/-- R329-R331 and R425: `gather` reads its active elements through the levels that its engine looks in; inactive elements below VL
are zeroed where it says so; p15 marks the active elements whose address an earlier one has; no byte of memory changes.
Some of its clauses rest on readings of the model's own (log 13 and 17). -/
def Obligations.Gathers : Prop := ∀ (s : State) (d : VIdx) (a : XIdx) (b : VIdx) (pg : PIdx) (dbl z : Bool) (pa : Word → Nat)
    (self : Word → Bool) (mem : Nat → GData),
  let h := s.hart
  let i := Instr.gather d a b pg dbl z
  let w := if dbl then 64 else 32
  let n := curCluster s
  let els := h.actives pg w h.vstart.toNat h.vl.toNat
  let va := fun k => indexVa h a b w k
  let takes := fun (g : Granule) (k : Nat) => Takes s (.cluster n) n g ∧ g.data = mem k
  (h.vl.toNat * w > 1024 → BadOperand i s) ∧
  (h.vl.toNat * w ≤ 1024 →
    (∀ k, els.find? (fun k => (va k).toNat % (w / 8) != 0) = some k → Traps i s 0x03 (va k)) ∧
    ((∀ k ∈ els, (va k).toNat % (w / 8) = 0) → ProbeFaults i s .read true (els.map fun k => ⟨k, va k⟩)) ∧
    ((∀ k ∈ els, let g := pa (va k) / 64
        (va k).toNat % (w / 8) = 0 ∧ Maps s (va k) .read (pa (va k)) (self (va k)) ∧ windowOf g = 0 ∧ ovfRange s g = none ∧
        Ways s n g ∧ takes (junctionGranule s g).1 g ∧
        ∀ c, (tget (clusterAt s n).i2 g = some c ∨ tget (clusterAt s (i3SliceOf g)).i2 g = some c ∨ tget s.i3 g = some c) →
          c.ph = false ∧ takes c.g g) →
      ∃ t, exec i s = .next t ∧ ReadFrame s t ∧ GoneOn s.hart t.hart ∧
        t.hart = { s.hart with
          v := t.hart.v, dirtymap := t.hart.dirtymap, p := t.hart.p, vstart := 0, pc := t.hart.pc, frames := t.hart.frames
          resume := t.hart.resume, mid := t.hart.mid, waits := t.hart.waits, phase := t.hart.phase } ∧
        (∀ r, r ≠ d → t.hart.vreg r = s.hart.vreg r ∧ t.hart.dirtymap.getLsbD r.toNat = s.hart.dirtymap.getLsbD r.toNat) ∧
        (∀ k, k < 1024 / w → elemN (vreg t d) w k =
          if k ∈ els then granuleBytes (mem (pa (va k) / 64)) (pa (va k) % 64) (w / 8)
          else if z = true ∧ k < h.vl.toNat ∧ h.active pg w k = false then 0 else elemN (h.vreg d) w k) ∧
        OnlyP s.hart t.hart 15 (t.hart.preg 15) ∧
        ∀ k, k < 1024 / w → pbit (t.hart.preg 15) k w = decide (k < h.vl.toNat ∧ h.active pg w k = true ∧
          ∃ j, j < k ∧ h.active pg w j = true ∧ va j = va k)))

/-! ## Instructions that stop inside (R276, R358-R360, R425) -/

/-- The state in which the same instruction has nothing to do from unit `u` on. -/
def shortened (s : State) (u : Nat) : State := { s with units := none, hart := { s.hart with vl := BitVec.ofNat 8 u } }

/-- The instruction stops at unit `u`: what it has done is what it would have done with `u` for VL; VSTART names the unit, and the
hart stands at the instruction (R360). With `waits` it waits there, which is no resume point; without, it is one (R425). -/
def StopsAt (i : Instr) (s : State) (u : Nat) (waits : Bool) : Prop :=
  ∀ w, exec i (shortened s u) = .next w → ∃ t, exec i s = .next t ∧
    t = { w with units := s.units, hart := t.hart, cores := t.cores, clusters := t.clusters } ∧
    (∀ c, coreAt t c = { coreAt w c with tlb := (coreAt t c).tlb }) ∧
    (∀ n, clusterAt t n = { clusterAt w n with tlb := (clusterAt t n).tlb }) ∧
    t.hart = { w.hart with
      vl := s.hart.vl, vstart := BitVec.ofNat 8 u, pc := s.hart.pc, frames := s.hart.frames, resume := s.hart.resume, mid := true
      waits := waits, phase := s.hart.phase } ∧
    t.hart.atResume = !waits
□ □ □
* **Problem details**: Copy each line above exactly as it stands.

* **Task output**:
/-- R329-R331 and R425: `gather` reads its active elements through the levels that its engine looks in; inactive elements below VL
are zeroed where it says so; p15 marks the active elements whose address an earlier one has; no byte of memory changes.
Some of its clauses rest on readings of the model's own (log 13 and 17). -/
def Obligations.Gathers : Prop := ∀ (s : State) (d : VIdx) (a : XIdx) (b : VIdx) (pg : PIdx) (dbl z : Bool) (pa : Word → Nat)
    (self : Word → Bool) (mem : Nat → GData),
  let h := s.hart
  let i := Instr.gather d a b pg dbl z
  let w := if dbl then 64 else 32
  let n := curCluster s
  let els := h.actives pg w h.vstart.toNat h.vl.toNat
  let va := fun k => indexVa h a b w k
  let takes := fun (g : Granule) (k : Nat) => Takes s (.cluster n) n g ∧ g.data = mem k
  (h.vl.toNat * w > 1024 → BadOperand i s) ∧
  (h.vl.toNat * w ≤ 1024 →
    (∀ k, els.find? (fun k => (va k).toNat % (w / 8) != 0) = some k → Traps i s 0x03 (va k)) ∧
    ((∀ k ∈ els, (va k).toNat % (w / 8) = 0) → ProbeFaults i s .read true (els.map fun k => ⟨k, va k⟩)) ∧
    ((∀ k ∈ els, let g := pa (va k) / 64
        (va k).toNat % (w / 8) = 0 ∧ Maps s (va k) .read (pa (va k)) (self (va k)) ∧ windowOf g = 0 ∧ ovfRange s g = none ∧
        Ways s n g ∧ takes (junctionGranule s g).1 g ∧
        ∀ c, (tget (clusterAt s n).i2 g = some c ∨ tget (clusterAt s (i3SliceOf g)).i2 g = some c ∨ tget s.i3 g = some c) →
          c.ph = false ∧ takes c.g g) →
      ∃ t, exec i s = .next t ∧ ReadFrame s t ∧ GoneOn s.hart t.hart ∧
        t.hart = { s.hart with
          v := t.hart.v, dirtymap := t.hart.dirtymap, p := t.hart.p, vstart := 0, pc := t.hart.pc, frames := t.hart.frames
          resume := t.hart.resume, mid := t.hart.mid, waits := t.hart.waits, phase := t.hart.phase } ∧
        (∀ r, r ≠ d → t.hart.vreg r = s.hart.vreg r ∧ t.hart.dirtymap.getLsbD r.toNat = s.hart.dirtymap.getLsbD r.toNat) ∧
        (∀ k, k < 1024 / w → elemN (vreg t d) w k =
          if k ∈ els then granuleBytes (mem (pa (va k) / 64)) (pa (va k) % 64) (w / 8)
          else if z = true ∧ k < h.vl.toNat ∧ h.active pg w k = false then 0 else elemN (h.vreg d) w k) ∧
        OnlyP s.hart t.hart 15 (t.hart.preg 15) ∧
        ∀ k, k < 1024 / w → pbit (t.hart.preg 15) k w = decide (k < h.vl.toNat ∧ h.active pg w k = true ∧
          ∃ j, j < k ∧ h.active pg w j = true ∧ va j = va k)))

/-! ## Instructions that stop inside (R276, R358-R360, R425) -/

/-- The state in which the same instruction has nothing to do from unit `u` on. -/
def shortened (s : State) (u : Nat) : State := { s with units := none, hart := { s.hart with vl := BitVec.ofNat 8 u } }

/-- The instruction stops at unit `u`: what it has done is what it would have done with `u` for VL; VSTART names the unit, and the
hart stands at the instruction (R360). With `waits` it waits there, which is no resume point; without, it is one (R425). -/
def StopsAt (i : Instr) (s : State) (u : Nat) (waits : Bool) : Prop :=
  ∀ w, exec i (shortened s u) = .next w → ∃ t, exec i s = .next t ∧
    t = { w with units := s.units, hart := t.hart, cores := t.cores, clusters := t.clusters } ∧
    (∀ c, coreAt t c = { coreAt w c with tlb := (coreAt t c).tlb }) ∧
    (∀ n, clusterAt t n = { clusterAt w n with tlb := (clusterAt t n).tlb }) ∧
    t.hart = { w.hart with
      vl := s.hart.vl, vstart := BitVec.ofNat 8 u, pc := s.hart.pc, frames := s.hart.frames, resume := s.hart.resume, mid := true
      waits := waits, phase := s.hart.phase } ∧
    t.hart.atResume = !waits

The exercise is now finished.